/-- Who performs a register access: the host through BAR0 (R113), or an engine through its io space (R35). -/
inductive Accessor
  | host
  | engine (e : Eng)
  deriving DecidableEq, Repr

/-- A host request at BAR2 (R115): a read of a number of bytes, or a write of bytes with byte enables (`none` is a byte
that is not enabled). -/
inductive Bar2Op
  | read (len : Nat)
  | write (bytes : List (Option Byte))
  deriving DecidableEq, Repr

/-- The three link resets of R119. -/
inductive LinkReset
  | functionLevel | hot | linkDown
  deriving DecidableEq, Repr

/-- The end of an AVSBus transaction (R45): an accepted write, a Voltage read in millivolts, or no valid response. -/
inductive AvsReply
  | accepted
  | voltage (mv : Nat)
  | failed
  deriving DecidableEq, Repr

/-- One bar of the frame section of a profile (R11, R102): its tiles as (port, tile) in list order, its lookahead and
drop depth, its distance from IB0 in WPU (R15), the first decode lane and the number of lanes it takes. -/
structure BarFrame where
  tiles : List (Fin 16 × Fin 32)
  lookahead : Nat
  depth : Nat
  dist : DWord
  deriving DecidableEq, Repr

/-- One table of KIND 0 (R87, R88): its id, the Tarn engine addresses of bank A and bank B, and its size in bytes. -/
structure TableSpec where
  id : BitVec 16
  bankA : Word
  bankB : Word
  size : Nat
  deriving DecidableEq, Repr

/-- The frame section of a profile (R102). The spec lists what it holds and gives no byte layout, so it is carried as
structured data beside the bytes of the image. `fifos` is the line FIFO of each port: its Tarn offset and its bytes (R20). -/
structure Frame where
  bars : List (Fin 8 × BarFrame)
  origin : DWord
  pitch : Word
  lineRate : Nat
  fifos : List (Fin 16 × Nat × Nat)
  tables : List TableSpec
  tarnOther : Nat
  dramChannels : List (Fin 4)
  roles : List (Fin 16 × Eng)
  classL : Bool
  hash : Bool
  deriving DecidableEq, Repr

/-- What the host buffer of a PRF_STAGE message holds: the bytes of the image and the meaning of its frame section. -/
structure ImageData where
  bytes : List Byte
  frame : Frame
  deriving DecidableEq, Repr

/-- An access granted at a protected memory (R355, R356): a read of 1 to 64 bytes, or a write. -/
inductive TarnOp
  | read (len : Nat)
  | write (bytes : List Byte)
  deriving DecidableEq, Repr

/-- The requesters of R360: an engine, DMA, the host through BAR2, a bar pipeline for a line, a head-port feeder, the camera
pipeline. -/
inductive TarnReq
  | engine | dma | bar2
  | bar (b : Fin 8) (line : DWord)
  | feeder (p : Fin 16) (line : DWord)
  | camera
  deriving DecidableEq, Repr

/-- An upstream training frame as it is received (R264): whether its marker and CRC are good, its fields, the bit position at
which it arrives, and for an echo the interval of R274 in 1/64 LTU. -/
structure TrainFrame where
  good : Bool
  clk : Bool
  lockA : Bool
  lockB : Bool
  echo : Bool
  precap : Bool
  skew : BitVec 6
  eyeA : BitVec 16
  eyeB : BitVec 16
  ubit : BitVec 9
  rt : BitVec 24
  deriving DecidableEq, Repr


/-- What the device learns of a channel at Boot (R325, R326, R350): ranks, density in Gb, module or down devices, the codes and serial
number, the highest speed code, and the RFM threshold when RFM is required. -/
structure ChanPop where
  ranks : Nat
  dens : Nat
  isModule : Bool
  modCode : Nat
  dramCode : Nat
  serial : Nat
  speed : Nat
  rfm : Option Nat
  deriving DecidableEq, Repr

/-- What Boot finds on a DRAM channel (R326): nothing, a population image whose CRC fails, or a population. -/
inductive ChanFound
  | absent
  | bad
  | found (p : ChanPop)
  deriving DecidableEq, Repr

/-- What Boot meets outside the device (R479, R500, R503, R504): the straps, whether PB locks, whether the flash answers with a good
directory, whether firmware copies A and B and the Starter profile pass verification, and the population of each channel. -/
structure BootInfo where
  straps : BitVec 3
  pbLocked : Bool
  flash : Bool
  copyA : Bool
  copyB : Bool
  starter : Bool
  chans : Vector ChanFound 4
  deriving DecidableEq, Repr

/-- The ports of the DRAM controller (R332). -/
inductive DramPort
  | rt (b : Fin 8) | records | ing | dma | host | scrub
  deriving DecidableEq, Repr

/-- A request at a DRAM port (R332): the next 512 bytes of a stripe for a fetcher (instance, group, stripe), or a read or a write. -/
inductive DramOp
  | fetch (inst group stripe : Nat)
  | read (addr : BitVec 40) (len : Nat)
  | write (addr : BitVec 40) (bytes : List Byte)
  deriving DecidableEq, Repr

/-- What MR4 of one rank reports (R340): the channel and rank, the refresh code, whether it asks for doubled refresh, and whether it
reports a temperature above the operating range. -/
structure Mr4 where
  chan : Fin 4
  rank : Fin 2
  code : BitVec 3
  doubled : Bool
  beyond : Bool
  deriving DecidableEq, Repr

/-- The instructions of the JTAG TAP (R489). -/
inductive TapInstr
  | bypass | idcode | sample | extest | debugPort
  deriving DecidableEq, Repr

/-- The triggers of a power-on reset (R498): PORST_N, or one of the three supply detectors. -/
inductive ResetTrigger
  | pin | vio18 | vsram | vcore
  deriving DecidableEq, Repr
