-- ==== Sys2Proof/Machine/RegMap.lean ====
section
/-! DEFINITION. The register map of BAR0: every register block of the spec, its registers (offset, number of
instances, field access codes and reset values) and one name per field, transcribed from the offset tables and the field
tables of chapters 02 to 22 (R48, R109, R136, R172, R194, R219, R235, R254, R282, R323, R351, R366, R389, R402, R418,
R433, R448, R467, R491, R514). Field tables are data: the code that reads them is in Machine/Ops.lean. -/

namespace Sys2Proof.Machine

/-- The access codes of R8. -/
inductive Acc
  | rw | ro | wo | w1c | w1s | rc
  deriving DecidableEq, Repr

/-- One field of a register: highest bit, lowest bit, access code (R8), reset value. -/
structure FieldSpec where
  hi : Nat
  lo : Nat
  acc : Acc
  rst : Nat
  deriving DecidableEq, Repr

/-- A register, or an array of `n1 × n2` instances of it: the instance (i, j) sits at BAR0 offset
`base + s1 * i + s2 * j`. -/
structure RegDef where
  base : Nat
  n1 : Nat
  s1 : Nat
  n2 : Nat
  s2 : Nat
  fields : List FieldSpec
  deriving DecidableEq, Repr

/-- The place of one named field: the register's offset and strides, its lowest bit and its width. -/
structure Fld where
  base : Nat
  s1 : Nat
  s2 : Nat
  lo : Nat
  wid : Nat
  deriving DecidableEq, Repr

/-- The BAR0 offset of instance (i, j) of a field's register. -/
def Fld.off (f : Fld) (i j : Nat) : Nat := f.base + f.s1 * i + f.s2 * j

/-- The BAR0 offset of instance (i, j) of a register. -/
def RegDef.off (r : RegDef) (i j : Nat) : Nat := r.base + r.s1 * i + r.s2 * j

## EXERCISE OBJECTIVE
Could you return all lines from the data above that contain the string "lookahead"?

## ANSWER TO THE EXERCISE
/-- One bar of the frame section of a profile (R11, R102): its tiles as (port, tile) in list order, its lookahead and
  lookahead : Nat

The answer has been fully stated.